The Innovator award went to three companies with very different profiles.

Wittmann Canada Inc., part of Wittmann-Battenfeld, was recognized for the development of the RotoLoad, a powder dispense system for rotomolding that automates a labor-intensive and imprecise process. The automatic weigh powder dispense system with PLC invented by Wittmann Canada provides precise dosing every time, Rob Miller, President, told PlasticsToday from the Plast-Ex show floor, where Wittmann Canada displayed the system. "When it's done manually, operators don't always measure the precise amount—it might be a gram or two off. That doesn't happen with the RotoLoad," said Miller. The system is available in 50-, 150- and 300-lb models, and is exclusively distributed through Optimax Plastic LLC (Kent OH). "We didn't want to distract our own salespeople with a product that is not within our core businesses," he explained.

Also earning a nod for innovation were:

  • Protoplast Inc. (Cobourg, ON, Canada) for applying injection blow molding technology to the manufacture of flexible automotive bellows, achieving better cycle times, tighter tolerances, and lighter weight compared with conventional parts and processes;
  • Bericap North America Inc. (Burlington, ON, Canada), which has emphasized sustainability in its design and production of caps and closures and standardized closure testing, reducing waste and energy consumption and minimizing food and beverage spoilage for consumers.
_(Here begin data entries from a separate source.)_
-- ==== Sys2Proof/Machine/System.lean ====
section
/-! DEFINITION. Commands that reach across the part: committed sets and stamps at a block (02 R28, R45), time blocks (02 R44, 08
R250), received parcels and CONFIG messages (06 R169 to R173), barriers (06 R186). -/

namespace Sys2Proof.Machine

open Sys2Proof

/-! ### Committed sets (02 R28) -/

def execApplyCommittedSet (src : BitVec 12) (stamp : BitVec 64) (s : State) : Host.Outcome State Fault Refusal :=
  .next (applyUnit src.toNat stamp.toNat s)

/-! ### Stamps of arriving units (02 R45) -/

/-- The stamp a block expects: an ingest lane's is that of the logical lane it serves. -/
def State.expectedAt (s : State) (n : Nat) : Option Nat :=
  if n < 100 then match s.servedBy n with | some lg => (s.logical lg).expected | none => none
  else (s.blk n).expected
def setExpected (n x : Nat) (s : State) : State :=
  if n < 100 then match s.servedBy n with | some lg => s.modLogical lg fun g => { g with expected := some x } | none => s
  else s.modBlk n fun b => { b with expected := some x }
/-- The stamps from e to t of one input, filled with not-valid samples (02 R37). -/
def gapInput (e t i : Nat) (s : State) : State :=
  let p := s.cfgAt t (ob (0x4200 + i / 4) 4)
  pushChunk i (.gap e p (s.cplxIn t i) (s.lane (s.serving (i / 4))).startPm ((t - e) / max 1 p)) s
/-- Fill the stamps from e to t: in the inputs of an ingest lane or of a filter engine. In every other block a unit that never arrived
reads as not valid where the data is used (DEDUCED, assumption 197). -/
def fillGap (n e t : Nat) (s : State) : State :=
  if n < 100 then
    match s.servedBy n with | some lg => forRange 4 (fun q s => gapInput e t (4 * lg + q) s) s | none => s
  else if blockType n = some 0x10 then forRange 16 (fun q s => gapInput e t (16 * (n - 0x100) + q) s) s
  else s
/-- 02 R45, Table 02.10: a unit of len ticks stamped t arrives at a block. -/
def unitOp (n t len : Nat) (s0 : State) : State :=
  if (blockType n).isNone then s0
  else
  let s := s0.noteUnit n t
  match s.expectedAt n with
  | none => setExpected n (t + len) s
  | some e =>
    if t = e then setExpected n (t + len) s
    else
      let s1 := raise n (gapKind n) 0 s
      if e < t then setExpected n (t + len) (fillGap n e t s1)
      else if t + len < e then s1
      else setExpected n (max e (t + len)) s1
def execUnitArrival (src : BitVec 12) (stamp : BitVec 64) (len : Nat) (s : State) : Host.Outcome State Fault Refusal :=
  .next (unitOp src.toNat stamp.toNat len s)

/-! ### Time blocks (02 R44) -/

/-- The channel sample of input i at a stamp is valid (05 R132): one was emitted, and it is no marker. -/
def State.sampleValid (s : State) (m : Tab Nat) (i x : Nat) : Bool :=
  let w := s.filt.words.get (fun _ => 0) (chanKey (setVal m (ob 0x5000 0x13)) (384 * s.rankIn m + i) x)
  w != 0 && w != marker (setC8 m) + 1
/-- The rows of the validity map of the block from x to e (08 R250). -/
def State.validityMap (s : State) (m : Tab Nat) (x e : Nat) : List Byte :=
  (List.range 8192).flatMap fun q => (List.range 48).map fun j =>
    let t := x + q * setF m
    BitVec.ofNat 8 (((List.range 8).map fun b => if t < e ∧ s.sampleValid m (8 * j + b) t then 2 ^ b else 0).sum)
/-- Where the block that starts at x ends: at its length, or where a commit starts integrations anew. -/
def State.blockEnd (s : State) (x : Nat) : Nat :=
  let e := x + setTB (s.setAt x)
  ((s.acc.starts.filter fun p => decide (x < p ∧ p < e)).head?).getD e
/-- The validity maps of the blocks that ended a block ago or more, when every channel sample of them has left (DESIGN CHOICE,
assumption 124). -/
def mapStreams (at_ : Nat) : Nat → State → State
  | 0, s => s
  | f + 1, s =>
    match s.fab.start with
    | some b0 =>
      let x := max b0 s.out.mapNext
      let m := s.setAt x
      let e := s.blockEnd x
      if e + s.tb at_ ≤ at_ then
        mapStreams at_ f (emitStream { mkStream m 5 8 x 0xFFFF 48 8192 (x + 3 * setTB m + ms 20) with data := s.validityMap m x e }
          (s.setOut { s.out with mapNext := e }))
      else s
    | none => s
/-- The counter passes the boundary at a stamp: per-block counts roll over and alarms are judged. -/
def blockBoundary (at_ : Nat) (s : State) : State :=
  if s.filt.lastBlock < at_ ∧ at_ ≤ s.pm then
    let s1 := { s with filt := { s.filt with lastBlock := at_ } }
    let s2 := forRange 384 (inputBlock at_) s1
    if at_ % s.tb at_ = 0 then mapStreams at_ 16 (forRange 16 outBlock (beamBlock s2)) else s2
  else s
def execTimeBlockBoundary (at_ : BitVec 64) (s : State) : Host.Outcome State Fault Refusal :=
  .next (blockBoundary at_.toNat s)

/-! ### CONFIG messages (06 R173, 14 R414) -/

/-- A message in assembly. -/
def State.confOf (s : State) (src stamp : Nat) : Option ConfMsg := s.relay.conf.find? fun c => c.src == src && c.stamp == stamp
def dropConf (src stamp : Nat) (s : State) : State :=
  s.setRelay { s.relay with conf := s.relay.conf.filter fun c => !(c.src == src && c.stamp == stamp) }
/-- Every segment up to the last has arrived. -/
def ConfMsg.complete (c : ConfMsg) : Bool :=
  match c.last with | some n => (List.range (n + 1)).all fun k => c.segs.any fun e => e.1 == k | none => false
def ConfMsg.contents (c : ConfMsg) : List Byte :=
  match c.last with | some n => (List.range (n + 1)).flatMap fun k => c.segs.get (fun _ => []) k | none => []
/-- A whole message: its effect, or its wait for the service (13 R385). -/
def confAct (kind : Nat) (b : List Byte) (s : State) : State :=
  if kind = 1 then atService (.fan b) (fanoutReceived b) s
  else if kind = 2 then
    let w := ofBytes (b.take 16)
    atService (.proposal (bits 63 0 w) (bits 79 64 w) (bit 80 w) (bits 127 96 w))
      (proposalWait (bits 63 0 w) (bits 79 64 w) (bit 80 w) (bits 127 96 w)) s
  else s
/-- The first copy of a CONFIG parcel: forwarded twice on the tree and put into its message. -/
def confParcel (p : Nat) (c : Parcel) (s : State) : State :=
  let s1 := s.setRelay { s.relay with seen := (c.src, c.stamp, c.pseq) :: s.relay.seen }
  let item : SvcParcel := { type := 3, stamp := c.stamp, src := c.src, pseq := c.pseq, hop := (c.hop + 1) % 256, payload := c.payload }
  let s2 := (s1.treeOut c.src (some p)).foldl (fun s q => queueService q item (queueService q item s)) s1
  let h := ofBytes (c.payload.take 4)
  let m : ConfMsg := match s2.confOf c.src c.stamp with
    | some m => m
    | none => { src := c.src, stamp := c.stamp, port := p, start := s2.now }
  let m1 : ConfMsg := { m with segs := m.segs.set (fun _ => []) c.pseq ((c.payload.drop 4).take (bits 31 16 h))
                               last := if bit 8 h then some c.pseq else m.last }
  let s3 := dropConf c.src c.stamp s2
  if m1.complete then confAct (bits 7 0 h) m1.contents s3
  else s3.setRelay { s3.relay with conf := m1 :: s3.relay.conf }
/-- 06 R173: a message still incomplete after 10 ms. -/
def confTimeout (src stamp : Nat) (s : State) : State :=
  match s.confOf src stamp with
  | some c =>
    if c.start + ms 10 ≤ s.now then
      let v := s.port c.port
      raise (portSrc c.port) 5 v.nRank ((dropConf src stamp s).setPort c.port { v with lost := satAdd 32 v.lost 1 })
    else s
  | none => s
def execConfigMessageTimeout (src stamp : Nat) (s : State) : Host.Outcome State Fault Refusal := .next (confTimeout src stamp s)

/-! ### Received parcels (06 R169, R170) -/

/-- Count in a port. -/
def modPort (p : Nat) (f : Port → Port) (s : State) : State := s.setPort p (f (s.port p))
def countCrc (p : Nat) (s : State) : State := modPort p (fun v => { v with crcErrors := satAdd 32 v.crcErrors 1 }) s
def countReceived (p : Nat) (s : State) : State := modPort p (fun v => { v with received := satAdd 64 v.received 1 }) s
def parcelIn (p l : Nat) (c : Parcel) (s0 : State) : State :=
  if s0.served p l then
    let src := portLane p (s0.rxPhys p l)
    let whole : Bool := decide (c.invalid = 0 ∧ c.disparity = 0) && !c.abort
    let (mask, _, s) := crcReached whole src s0
    let need := creditNeed c.payload.length
    match s.parcelVerdict p l c mask with
    | .symbol => freeCredits p l need (countCrc p (countCode src c.invalid c.disparity s))
    | .crc =>
      let (s1, dead) := relayCrcFail src (freeCredits p l need (countCrc p s))
      if dead then relayFailed src s1 else s1
    | .header => freeCredits p l need (countCrc p s)
    | .late => freeCredits p l need (modPort p (fun v => { v with late := satAdd 32 v.late 1 }) s)
    | .data _ =>
      let n := parcelName c
      let s1 := markDone p n (countReceived p s)
      if bit 1 c.flags then
        deliverParcel p l n need none (modPort p (fun v => { v with lost := satAdd 32 v.lost 1 }) s1)
      else deliverParcel p l n need (some c.payload) s1
    | .service =>
      let s1 := freeCredits p l need s
      if c.type = 2 then mapParcel c.payload (countReceived p s1)
      else if s1.relay.seen.contains (c.src, c.stamp, c.pseq) then s1
      else confParcel p c (countReceived p s1)
  else s0
def execParcelReceive (p : Fin 4) (l : Fin 24) (c : Parcel) (s : State) : Host.Outcome State Fault Refusal :=
  .next (parcelIn p l c s)

/-! ### Barriers (06 R186, R188) -/

def execBarrierUp (p : Fin 4) (c : Ctl) (s : State) : Host.Outcome State Fault Refusal :=
  .next (ctlIn 4 p c (fun s => settleBarrier (barrierUpOp p c.arg0.toNat c.arg1.toNat s)) s)
/-- BARRIER_DOWN: passed down the tree; the part's own vote in that barrier ends with its result. A part whose checks still run holds
it until they end (06 R188). -/
def barrierDownOp (arg0 arg1 : Nat) (s : State) : State :=
  let n := bits 47 32 arg0
  let held : Bool := s.tt.st == .checking && s.tt.system && s.tt.barrier == n
  let s0 := if held then s.setTt { s.tt with down := some (bit 0 arg1) } else s
  let s1 := sendBarrierDown n (bit 0 arg1) s0
  match s.relay.barrier with
  | some b =>
    if b.number = n then
      let s2 := s1.setRelay { s1.relay with barrier := none }
      if s.tt.barrier = n then voteResult (bit 0 arg1) s2 else s2
    else s1
  | none => s1
def execBarrierDown (p : Fin 4) (c : Ctl) (s : State) : Host.Outcome State Fault Refusal :=
  .next (ctlIn 5 p c (barrierDownOp c.arg0.toNat c.arg1.toNat) s)
/-- The coordinator has not completed the barrier in time (06 R186, R188). -/
def barrierTimeout (s : State) : State :=
  match s.relay.barrier with
  | some b =>
    let late := b.vote.isSome && decide (b.start + ms (s.cfg (ob 0x6100 4)) ≤ s.now)
    let due := s.voteOver
    if s.rank = 0 ∧ s.alone = false ∧ (late || due) = true then
      raise 0x120 0xA (s.port 0).nRank
        (voteResult false (sendBarrierDown b.number false (s.setRelay { s.relay with barrier := none })))
    else s
  | none => s
def execBarrierTimeout (s : State) : Host.Outcome State Fault Refusal := .next (barrierTimeout s)

/-! ### Time (15 R426 to R429, R446, R447) -/

/-- The blocks that copy with the counter and have not copied yet. -/
def counterCopies (s : State) : State :=
  (s.dict.snap.left.filter fun n => !copiesWithData n).foldl (fun s n => captureOp n s) s
/-- Snapshot copies due by Postmark x go before what is due at x. -/
def copyBy (x : Nat) (s : State) : State := if s.dict.snap.st = 1 ∧ s.dict.snap.at_ ≤ x then counterCopies s else s
/-- The latch and the copies due by Postmark x, in Postmark order, the latch first at one Postmark (15 R447). -/
def dueBy (x : Nat) (s : State) : State :=
  if s.dict.snap.at_ < s.tt.p then latchBy x (copyBy x s) else copyBy x (latchBy x s)
/-- The latch and the copies go before PM_COMPARE (15 R447). -/
def compareBy (c : Nat) (s : State) : State :=
  if (s.core c).armed && decide ((s.core c).cmp ≤ s.pm) then
    pmCompareOp c (dueBy (s.core c).cmp s)
  else s
def execPmCompare (c : Fin 4) (s : State) : Host.Outcome State Fault Refusal := .next (compareBy c s)
/-- Insert a core by its compare value. -/
def insertCmp (c : Nat × Nat) : List (Nat × Nat) → List (Nat × Nat)
  | [] => [c]
  | d :: r => if c.1 < d.1 then c :: d :: r else d :: insertCmp c r
/-- The counter has stepped forward: the counter-driven actions that are due act, in Postmark order (15 R429). -/
def stepActions (s : State) : State :=
  let cs := ((List.range 4).map fun c => ((s.core c).cmp, c)).foldr insertCmp []
  let s1 := cs.foldl (fun s c => compareBy c.2 s) s
  dueBy s1.pm s1
/-- A PPS edge; an alignment may step the counter. -/
def execPpsEdge (s : State) : Host.Outcome State Fault Refusal :=
  let t := ppsEdgeOp s
  .next (if s.pm < t.pm then stepActions t else t)


/-- The path of a request that waits. -/
def Waiting.path : Waiting → Option Path | .msg c _ _ _ => some c.path | _ => none
/-- The order in which waiting requests are taken: as they came, but the field network's ahead of the management port's (14 R403,
R406). -/
def serviceOrder (l : List Waiting) : List Waiting :=
  let a := l.takeWhile fun w => w.path != some .mgmt
  let b := l.dropWhile fun w => w.path != some .mgmt
  a ++ (b.filter fun w => w.path == some .field) ++ b.filter fun w => w.path != some .field
/-- The service takes one that waited. -/
def serveWaiting (w : Waiting) (s : State) : State :=
  match w with
  | .msg c a b e => handleNow c a b e s
  | .cs idx sub off b more => csWriteOp idx sub off b more s
  | .object idx sub b => objectOp idx sub b s
  | .snapshot at_ => snapshotWait at_ s
  | .globalOp op r => globalWrite op r s
  | .commit at_ system dry => commitWait at_ system dry s
  | .proposal p n dry crc => proposalWait p n dry crc s
  | .softReset v => softResetOp v s
  | .blockReset n => blockResetOp n s
  | .start at_ => startWait at_ s
  | .fan b => fanoutReceived b s
  | .ring w => ringCommandOp w true s
/-- Control service runs again: what waited for it goes on, until it is interrupted anew (13 R385). -/
def serviceResume (s : State) : State :=
  if s.ctrl.pair.serves && !s.dict.waiting.isEmpty then
    (serviceOrder s.dict.waiting).foldl (fun s w =>
      if s.ctrl.pair.serves then serveWaiting w s else s.setDict { s.dict with waiting := s.dict.waiting ++ [w] })
      (s.setDict { s.dict with waiting := [] })
  else s
/-- One tick of the sample clock: the counters, then what needs no command: the lanes in TEST (03 R70), the control packets that
wait (06 R175), DRAM requests that wait for tokens (09 R269), bus requests that they held (13 R375), resends that wait for their
lane (03 R68), and what waits for the service (13 R385). Nothing but the counters moves while the main domain is in reset. -/
def tick (s : State) : State :=
  let s1 := countTick s
  if s.pwr.inReset then s1 else serviceResume <| forRange 16 outPump (matrixRun (forRange 4 serveStack (forRange 4 ctlPump (testTick s1))))

end Sys2Proof.Machine
end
Other awards handed out Monday night included:

  • Sustainability, which went to Cascades Specialty Group (Kingsey Falls, QC, Canada) for its Ultratill mushroom packaging. The containers are made from 80% recycled materials and reportedly reduce CO2 emissions by 62% over their lifecycle compared with conventional packaging.
  • The Canplast award is given to individuals who contribute their time, energy and expertise to improving the competitive and environmental performance of the Canadian plastics industry. This year's winners were Steven Wood of Vintex (Mount Forest, ON, Canada), a supplier of coated textiles, and Veso Sobot, Director of Corporate Affairs at IPEX (Verdun, QC, Canada), a leader in thermoplastic piping. A tireless advocate for the plastics industry in Canada, Sobot was notably lauded for opening materials specifications in the Toronto municipality to large-diameter PVC pipes for water mains in February 2012.